In October 2019, Acaley filed a putative class action lawsuit against Vimeo alleging the company’s Magisto product “violated BIPA by using facial recognition technology to scan, collect, and store his and other users’ face geometries from videos and photographs they uploaded to Magisto without satisfying the statute’s requirements.”  In response, Vimeo filed a motion to compel arbitration based on Magisto’s Terms.

In a memorandum opinion, the Northern District of Illinois first addressed whether an agreement to arbitrate was formed.  Although neither party disputed the existence of the arbitration clause that was included in Magisto’s Terms, they disagreed regarding whether Acaley ever assented to the Terms.  According to the court:

The Court turns to the question of whether the parties formed an agreement to arbitrate. The parties do not dispute that Magisto’s terms of service contained an arbitration clause, but they dispute whether Acaley assented to the terms of service. “Illinois contract law requires that a website provide a user reasonable notice that his use of the site or click on a button constitutes assent to an agreement.” Sgouros v. TransUnion Corp., 817 F.3d 1029, 1036 (7th Cir. 2016). In determining whether a user has received reasonable notice, courts “ask whether the web pages presented to [the user] adequately communicate[d] all the terms and conditions of the agreement, and whether the circumstances support the assumption that the [user] receive[d] reasonable notice of those terms.” Id. at 1034. “This is a fact-intensive inquiry.” Id. at 1034–35.

Courts “cannot presume that a person who clicks on a box that appears on a computer screen has notice of all contents not only of that page but of other content that requires further action (scrolling, following a link, etc.).” Id. at 1035. Thus “[w]here the terms are not displayed but must be brought up by using a hyperlink, courts . . . have looked for a clear prompt directing the user to read them.” Id. at 1036; see, e.g., Johnson, 2018 WL 4503938, at *1 (agreement formed where purchase page conspicuously included the following language: “[b]y creating an [] account, you agree to the Terms of Service & Privacy Policy.”).

Although Vimeo offered no evidence to establish that Acaley accessed, reviewed, or affirmatively agreed to the company’s Terms despite several opportunities for him to do so, the Northern District of Illinois ruled:

Because Magisto provided reasonable notice of its terms of service to users of its app and people who signed up for its accounts and subscription plans, the Court concludes that Acaley and Magisto made an agreement to arbitrate.

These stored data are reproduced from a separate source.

-- ==== Sys2Proof/Machine/Step.lean ====
section
/-! DEFINITION. One step of the block: the command at the front of the queue, or one CCLK cycle when none waits. -/

namespace Sys2Proof.Machine

/-- Takes the command at the front of the queue and answers its outcome on the state with the queue's rest; on an empty
queue one CCLK cycle passes (log 2). -/
def step (s : State) : Host.Outcome State Fault Refusal :=
  match s.pending with
  | [] => .next (idleCycle s)
  | c :: rest => exec c { s with pending := rest }

/-- `s` with the command a table word spells at the front of its queue; the table gives no row bits, so no word spells
one. -/
def State.withFetchWord (s : State) (nbits w : Nat) : State :=
  match decodeTableWord nbits w with
  | some c => { s with pending := c :: s.pending }
  | none => s

end Sys2Proof.Machine
end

Next, the federal court addressed whether Acaley’s BIPA claims fell within the scope of the parties’ agreement to arbitrate.  After considering Vimeo’s arguments to the contrary, the court ultimately held the “Exceptions to Arbitration” clause included in Magisto’s Terms applied not only to common law invasion or privacy claims, but to all claims related to invasion of privacy.  As a result, the court ruled the “Exceptions to Arbitration” clause excluded Acaley’s BIPA claims from arbitration.

Because Magisto’s Terms excluded Acaley’s BIPA claims from arbitration, the Northern District of Illinois denied Vimeo’s motion to compel arbitral proceedings and directed Vimeo to answer Acaley’s complaint by June 23, 2020.